DIRECTIONS
Check each line of the entries below for the word "every", and copy the lines that have it.

Saved entries

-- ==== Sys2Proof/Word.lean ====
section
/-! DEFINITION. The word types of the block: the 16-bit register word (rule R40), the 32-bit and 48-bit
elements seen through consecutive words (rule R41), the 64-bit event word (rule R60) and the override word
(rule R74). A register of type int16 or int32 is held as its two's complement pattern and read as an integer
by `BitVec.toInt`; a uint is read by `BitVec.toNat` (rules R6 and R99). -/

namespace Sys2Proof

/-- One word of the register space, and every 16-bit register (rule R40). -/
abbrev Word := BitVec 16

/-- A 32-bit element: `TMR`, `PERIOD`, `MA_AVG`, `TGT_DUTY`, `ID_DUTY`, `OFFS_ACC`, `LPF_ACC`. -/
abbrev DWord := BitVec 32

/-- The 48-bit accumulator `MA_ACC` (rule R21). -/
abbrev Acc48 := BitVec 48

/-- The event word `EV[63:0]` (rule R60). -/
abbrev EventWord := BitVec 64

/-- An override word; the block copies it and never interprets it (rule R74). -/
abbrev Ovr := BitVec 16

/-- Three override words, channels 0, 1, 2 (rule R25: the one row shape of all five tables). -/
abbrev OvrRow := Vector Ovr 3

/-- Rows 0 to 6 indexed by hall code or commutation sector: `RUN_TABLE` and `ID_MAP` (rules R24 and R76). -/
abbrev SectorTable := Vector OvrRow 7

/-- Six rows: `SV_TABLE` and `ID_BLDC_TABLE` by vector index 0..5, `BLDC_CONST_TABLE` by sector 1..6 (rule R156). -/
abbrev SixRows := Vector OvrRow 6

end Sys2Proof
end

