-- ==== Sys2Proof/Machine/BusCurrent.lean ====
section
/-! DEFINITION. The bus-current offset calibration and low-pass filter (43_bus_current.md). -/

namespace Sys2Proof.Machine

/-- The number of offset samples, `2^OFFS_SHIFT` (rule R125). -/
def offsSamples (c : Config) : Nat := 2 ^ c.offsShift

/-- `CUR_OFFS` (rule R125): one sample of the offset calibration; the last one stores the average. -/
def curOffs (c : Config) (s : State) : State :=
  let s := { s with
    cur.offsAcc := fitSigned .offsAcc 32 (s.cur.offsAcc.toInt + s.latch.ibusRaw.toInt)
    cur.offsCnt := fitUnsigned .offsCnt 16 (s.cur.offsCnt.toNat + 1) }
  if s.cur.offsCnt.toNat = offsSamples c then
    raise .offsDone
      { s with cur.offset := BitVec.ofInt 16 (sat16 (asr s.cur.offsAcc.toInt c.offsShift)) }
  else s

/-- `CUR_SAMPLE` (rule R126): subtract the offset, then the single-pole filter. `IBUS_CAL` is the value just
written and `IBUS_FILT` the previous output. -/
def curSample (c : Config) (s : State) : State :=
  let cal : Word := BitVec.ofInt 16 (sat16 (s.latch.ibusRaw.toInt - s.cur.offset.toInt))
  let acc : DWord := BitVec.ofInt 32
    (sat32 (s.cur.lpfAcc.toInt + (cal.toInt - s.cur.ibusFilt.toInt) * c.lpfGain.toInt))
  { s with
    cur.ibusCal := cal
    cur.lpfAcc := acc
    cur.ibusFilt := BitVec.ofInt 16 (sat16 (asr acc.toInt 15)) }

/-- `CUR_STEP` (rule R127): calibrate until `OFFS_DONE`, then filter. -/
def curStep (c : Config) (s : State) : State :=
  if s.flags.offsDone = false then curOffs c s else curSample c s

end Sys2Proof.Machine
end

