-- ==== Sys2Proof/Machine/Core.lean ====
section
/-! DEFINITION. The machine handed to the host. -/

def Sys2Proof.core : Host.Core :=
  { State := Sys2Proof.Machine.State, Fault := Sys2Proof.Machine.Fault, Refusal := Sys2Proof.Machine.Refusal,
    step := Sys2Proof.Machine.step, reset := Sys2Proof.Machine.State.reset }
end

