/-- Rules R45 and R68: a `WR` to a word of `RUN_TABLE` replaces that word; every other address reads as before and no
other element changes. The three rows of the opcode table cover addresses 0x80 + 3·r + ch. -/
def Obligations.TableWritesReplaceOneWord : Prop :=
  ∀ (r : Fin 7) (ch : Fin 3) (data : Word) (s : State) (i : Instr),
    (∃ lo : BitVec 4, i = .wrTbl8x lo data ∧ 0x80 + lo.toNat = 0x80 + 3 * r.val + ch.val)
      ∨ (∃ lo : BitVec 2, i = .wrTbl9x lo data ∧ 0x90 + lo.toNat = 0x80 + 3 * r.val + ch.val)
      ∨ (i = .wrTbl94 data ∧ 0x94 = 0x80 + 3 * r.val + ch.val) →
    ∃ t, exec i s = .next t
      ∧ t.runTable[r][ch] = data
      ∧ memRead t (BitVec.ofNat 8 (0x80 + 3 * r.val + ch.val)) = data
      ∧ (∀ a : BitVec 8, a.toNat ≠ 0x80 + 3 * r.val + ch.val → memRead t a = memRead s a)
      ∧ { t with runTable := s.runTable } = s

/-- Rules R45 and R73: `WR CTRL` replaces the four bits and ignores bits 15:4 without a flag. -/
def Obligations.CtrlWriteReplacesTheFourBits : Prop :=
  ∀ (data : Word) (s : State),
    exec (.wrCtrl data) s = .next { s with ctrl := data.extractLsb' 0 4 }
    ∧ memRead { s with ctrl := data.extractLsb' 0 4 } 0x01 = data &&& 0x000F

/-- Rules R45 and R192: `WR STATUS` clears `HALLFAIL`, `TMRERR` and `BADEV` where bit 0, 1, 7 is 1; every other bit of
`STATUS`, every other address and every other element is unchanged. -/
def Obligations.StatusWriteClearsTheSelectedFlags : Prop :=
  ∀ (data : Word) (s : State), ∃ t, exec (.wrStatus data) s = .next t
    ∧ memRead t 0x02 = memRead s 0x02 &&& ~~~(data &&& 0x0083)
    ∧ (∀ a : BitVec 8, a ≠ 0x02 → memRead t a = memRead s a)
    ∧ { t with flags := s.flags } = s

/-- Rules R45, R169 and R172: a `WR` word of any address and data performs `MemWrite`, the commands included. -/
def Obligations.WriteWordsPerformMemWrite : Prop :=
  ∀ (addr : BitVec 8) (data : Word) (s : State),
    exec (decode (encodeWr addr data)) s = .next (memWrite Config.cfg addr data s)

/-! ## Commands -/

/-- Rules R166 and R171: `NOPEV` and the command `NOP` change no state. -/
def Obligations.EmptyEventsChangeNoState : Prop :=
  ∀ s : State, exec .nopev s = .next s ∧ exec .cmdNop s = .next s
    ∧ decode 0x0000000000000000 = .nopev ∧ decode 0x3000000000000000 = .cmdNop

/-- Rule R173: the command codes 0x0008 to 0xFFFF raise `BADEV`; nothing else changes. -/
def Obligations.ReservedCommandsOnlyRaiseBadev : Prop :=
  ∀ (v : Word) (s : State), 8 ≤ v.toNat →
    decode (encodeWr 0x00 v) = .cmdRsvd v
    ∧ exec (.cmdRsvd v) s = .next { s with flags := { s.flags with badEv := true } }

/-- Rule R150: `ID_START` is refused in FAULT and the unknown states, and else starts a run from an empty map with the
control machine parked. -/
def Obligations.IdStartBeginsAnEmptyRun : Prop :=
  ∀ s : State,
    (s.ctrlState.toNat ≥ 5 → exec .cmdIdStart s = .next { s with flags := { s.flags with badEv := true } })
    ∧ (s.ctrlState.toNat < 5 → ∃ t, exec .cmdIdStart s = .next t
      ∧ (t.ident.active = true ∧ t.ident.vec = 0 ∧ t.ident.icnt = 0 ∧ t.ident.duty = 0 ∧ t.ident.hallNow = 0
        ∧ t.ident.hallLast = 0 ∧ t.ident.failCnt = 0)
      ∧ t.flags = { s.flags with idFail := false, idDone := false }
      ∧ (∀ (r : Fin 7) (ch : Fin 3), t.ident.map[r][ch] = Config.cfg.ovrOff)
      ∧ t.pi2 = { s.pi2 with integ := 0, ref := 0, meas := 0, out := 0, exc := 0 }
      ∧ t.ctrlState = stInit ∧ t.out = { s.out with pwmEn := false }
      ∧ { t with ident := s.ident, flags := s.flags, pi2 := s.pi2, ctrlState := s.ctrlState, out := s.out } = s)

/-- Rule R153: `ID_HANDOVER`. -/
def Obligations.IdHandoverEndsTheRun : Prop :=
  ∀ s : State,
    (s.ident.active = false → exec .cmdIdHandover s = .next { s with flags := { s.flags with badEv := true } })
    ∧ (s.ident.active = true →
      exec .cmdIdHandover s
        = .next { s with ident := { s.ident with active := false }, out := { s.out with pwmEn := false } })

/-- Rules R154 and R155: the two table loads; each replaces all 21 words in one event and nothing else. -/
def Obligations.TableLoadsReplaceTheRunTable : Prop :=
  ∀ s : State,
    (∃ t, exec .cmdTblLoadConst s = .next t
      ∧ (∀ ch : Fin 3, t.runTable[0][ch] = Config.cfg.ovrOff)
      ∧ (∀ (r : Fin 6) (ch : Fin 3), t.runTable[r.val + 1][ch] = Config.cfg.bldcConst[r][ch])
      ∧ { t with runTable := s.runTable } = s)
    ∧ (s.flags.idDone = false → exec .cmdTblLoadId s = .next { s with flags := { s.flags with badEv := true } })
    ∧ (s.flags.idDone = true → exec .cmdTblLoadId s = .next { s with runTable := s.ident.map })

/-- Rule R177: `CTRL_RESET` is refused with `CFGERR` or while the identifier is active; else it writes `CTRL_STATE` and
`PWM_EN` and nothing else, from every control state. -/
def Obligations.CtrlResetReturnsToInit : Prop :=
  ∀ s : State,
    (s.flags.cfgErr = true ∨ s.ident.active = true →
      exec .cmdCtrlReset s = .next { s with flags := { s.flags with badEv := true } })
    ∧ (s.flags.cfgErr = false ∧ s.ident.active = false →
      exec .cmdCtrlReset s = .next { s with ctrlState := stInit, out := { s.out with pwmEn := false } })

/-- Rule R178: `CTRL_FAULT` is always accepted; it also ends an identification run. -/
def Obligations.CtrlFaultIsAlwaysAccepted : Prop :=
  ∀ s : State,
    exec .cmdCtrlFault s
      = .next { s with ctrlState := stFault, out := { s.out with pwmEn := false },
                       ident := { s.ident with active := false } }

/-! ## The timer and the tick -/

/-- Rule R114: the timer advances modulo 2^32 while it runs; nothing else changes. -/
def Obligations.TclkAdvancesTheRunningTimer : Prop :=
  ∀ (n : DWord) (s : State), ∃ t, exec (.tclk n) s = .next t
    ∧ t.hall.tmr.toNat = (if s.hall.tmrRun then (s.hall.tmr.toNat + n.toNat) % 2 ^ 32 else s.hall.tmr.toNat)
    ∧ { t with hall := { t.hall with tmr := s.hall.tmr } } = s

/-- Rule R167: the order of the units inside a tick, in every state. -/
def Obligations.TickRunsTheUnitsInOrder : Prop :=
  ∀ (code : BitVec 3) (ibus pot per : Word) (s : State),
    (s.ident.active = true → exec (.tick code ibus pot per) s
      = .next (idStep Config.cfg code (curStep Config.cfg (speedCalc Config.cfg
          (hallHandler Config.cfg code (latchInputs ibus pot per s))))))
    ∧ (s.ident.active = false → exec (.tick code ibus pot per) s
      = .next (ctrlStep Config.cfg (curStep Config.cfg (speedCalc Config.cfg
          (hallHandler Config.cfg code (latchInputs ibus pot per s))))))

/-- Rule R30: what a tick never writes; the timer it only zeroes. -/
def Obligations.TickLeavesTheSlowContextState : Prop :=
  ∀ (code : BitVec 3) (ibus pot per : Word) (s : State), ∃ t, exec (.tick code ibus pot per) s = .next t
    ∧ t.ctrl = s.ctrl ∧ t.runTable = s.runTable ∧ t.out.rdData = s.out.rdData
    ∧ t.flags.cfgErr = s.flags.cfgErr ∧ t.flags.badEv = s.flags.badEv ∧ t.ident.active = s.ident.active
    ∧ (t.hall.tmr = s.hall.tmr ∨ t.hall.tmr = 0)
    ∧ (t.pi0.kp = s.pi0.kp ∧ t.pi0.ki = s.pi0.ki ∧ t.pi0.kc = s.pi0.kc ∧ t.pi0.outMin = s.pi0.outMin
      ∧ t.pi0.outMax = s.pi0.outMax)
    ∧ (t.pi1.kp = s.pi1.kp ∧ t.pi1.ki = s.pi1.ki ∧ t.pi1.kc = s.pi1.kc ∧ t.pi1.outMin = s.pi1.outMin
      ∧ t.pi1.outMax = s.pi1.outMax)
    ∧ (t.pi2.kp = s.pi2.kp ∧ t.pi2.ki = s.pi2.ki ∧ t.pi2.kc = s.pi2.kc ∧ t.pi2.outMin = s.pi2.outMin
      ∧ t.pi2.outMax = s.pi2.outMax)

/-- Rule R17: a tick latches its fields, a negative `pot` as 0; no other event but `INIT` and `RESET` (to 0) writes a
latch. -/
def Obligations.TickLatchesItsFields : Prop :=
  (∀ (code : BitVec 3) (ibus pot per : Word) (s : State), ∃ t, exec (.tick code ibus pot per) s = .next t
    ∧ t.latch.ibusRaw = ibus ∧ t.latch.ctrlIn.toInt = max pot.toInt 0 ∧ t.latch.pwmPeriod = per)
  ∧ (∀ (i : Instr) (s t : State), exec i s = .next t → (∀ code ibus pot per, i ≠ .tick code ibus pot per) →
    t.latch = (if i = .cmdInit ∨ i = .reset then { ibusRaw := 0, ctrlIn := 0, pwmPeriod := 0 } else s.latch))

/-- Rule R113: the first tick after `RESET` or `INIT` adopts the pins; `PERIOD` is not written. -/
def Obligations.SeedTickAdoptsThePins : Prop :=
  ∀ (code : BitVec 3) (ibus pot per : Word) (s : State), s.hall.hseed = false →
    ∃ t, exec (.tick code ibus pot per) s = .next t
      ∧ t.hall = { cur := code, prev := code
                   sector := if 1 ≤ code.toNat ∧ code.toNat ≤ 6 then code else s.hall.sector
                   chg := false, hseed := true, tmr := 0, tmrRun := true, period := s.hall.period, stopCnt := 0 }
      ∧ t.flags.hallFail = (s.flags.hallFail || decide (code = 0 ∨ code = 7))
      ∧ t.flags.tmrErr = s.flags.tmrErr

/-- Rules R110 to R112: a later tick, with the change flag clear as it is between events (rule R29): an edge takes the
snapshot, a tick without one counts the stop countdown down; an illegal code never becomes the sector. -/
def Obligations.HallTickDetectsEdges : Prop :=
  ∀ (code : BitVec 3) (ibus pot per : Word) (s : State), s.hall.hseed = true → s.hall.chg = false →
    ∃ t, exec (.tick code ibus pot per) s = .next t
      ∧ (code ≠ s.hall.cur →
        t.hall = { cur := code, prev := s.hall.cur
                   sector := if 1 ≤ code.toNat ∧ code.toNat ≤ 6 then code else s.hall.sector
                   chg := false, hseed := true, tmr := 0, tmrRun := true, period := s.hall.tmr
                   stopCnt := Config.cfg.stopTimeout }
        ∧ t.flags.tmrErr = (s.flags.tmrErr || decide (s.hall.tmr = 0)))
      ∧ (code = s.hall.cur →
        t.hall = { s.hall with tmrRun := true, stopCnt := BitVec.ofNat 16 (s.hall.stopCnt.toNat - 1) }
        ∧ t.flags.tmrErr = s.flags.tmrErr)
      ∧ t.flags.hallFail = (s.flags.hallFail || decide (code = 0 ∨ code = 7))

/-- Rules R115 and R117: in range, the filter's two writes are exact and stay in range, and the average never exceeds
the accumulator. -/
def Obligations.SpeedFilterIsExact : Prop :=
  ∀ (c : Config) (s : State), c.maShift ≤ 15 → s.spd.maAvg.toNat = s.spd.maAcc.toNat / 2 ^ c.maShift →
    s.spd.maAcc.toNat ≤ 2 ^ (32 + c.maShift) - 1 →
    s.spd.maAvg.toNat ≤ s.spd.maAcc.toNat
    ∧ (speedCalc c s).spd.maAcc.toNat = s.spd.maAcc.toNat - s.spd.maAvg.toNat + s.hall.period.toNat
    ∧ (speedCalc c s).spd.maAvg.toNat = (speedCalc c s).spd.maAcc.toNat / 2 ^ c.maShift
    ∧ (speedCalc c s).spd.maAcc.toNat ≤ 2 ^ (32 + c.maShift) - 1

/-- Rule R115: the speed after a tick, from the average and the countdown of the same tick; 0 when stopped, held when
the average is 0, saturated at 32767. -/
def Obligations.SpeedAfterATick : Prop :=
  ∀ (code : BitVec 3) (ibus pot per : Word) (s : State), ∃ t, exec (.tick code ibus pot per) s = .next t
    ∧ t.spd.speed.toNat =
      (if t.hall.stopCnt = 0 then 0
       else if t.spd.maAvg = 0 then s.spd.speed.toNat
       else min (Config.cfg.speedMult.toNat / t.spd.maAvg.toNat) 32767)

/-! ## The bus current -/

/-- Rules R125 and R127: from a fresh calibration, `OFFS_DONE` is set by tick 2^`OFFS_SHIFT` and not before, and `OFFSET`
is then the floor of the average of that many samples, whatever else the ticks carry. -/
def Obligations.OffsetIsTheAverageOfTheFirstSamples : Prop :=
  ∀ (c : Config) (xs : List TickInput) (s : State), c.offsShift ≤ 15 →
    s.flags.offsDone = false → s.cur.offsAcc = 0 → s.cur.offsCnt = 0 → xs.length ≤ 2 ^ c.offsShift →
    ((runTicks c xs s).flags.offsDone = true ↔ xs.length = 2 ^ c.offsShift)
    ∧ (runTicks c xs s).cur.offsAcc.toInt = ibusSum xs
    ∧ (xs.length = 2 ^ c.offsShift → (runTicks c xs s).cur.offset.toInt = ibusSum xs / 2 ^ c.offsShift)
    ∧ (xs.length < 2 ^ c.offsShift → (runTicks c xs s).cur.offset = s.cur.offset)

WRITTEN REPLY
/-- One word of the register space, and every 16-bit register (rule R40). -/
/-- Rules R45 and R68: a `WR` to a word of `RUN_TABLE` replaces that word; every other address reads as before and no
/-- Rules R45 and R192: `WR STATUS` clears `HALLFAIL`, `TMRERR` and `BADEV` where bit 0, 1, 7 is 1; every other bit of
`STATUS`, every other address and every other element is unchanged. -/
`PWM_EN` and nothing else, from every control state. -/
/-- Rule R167: the order of the units inside a tick, in every state. -/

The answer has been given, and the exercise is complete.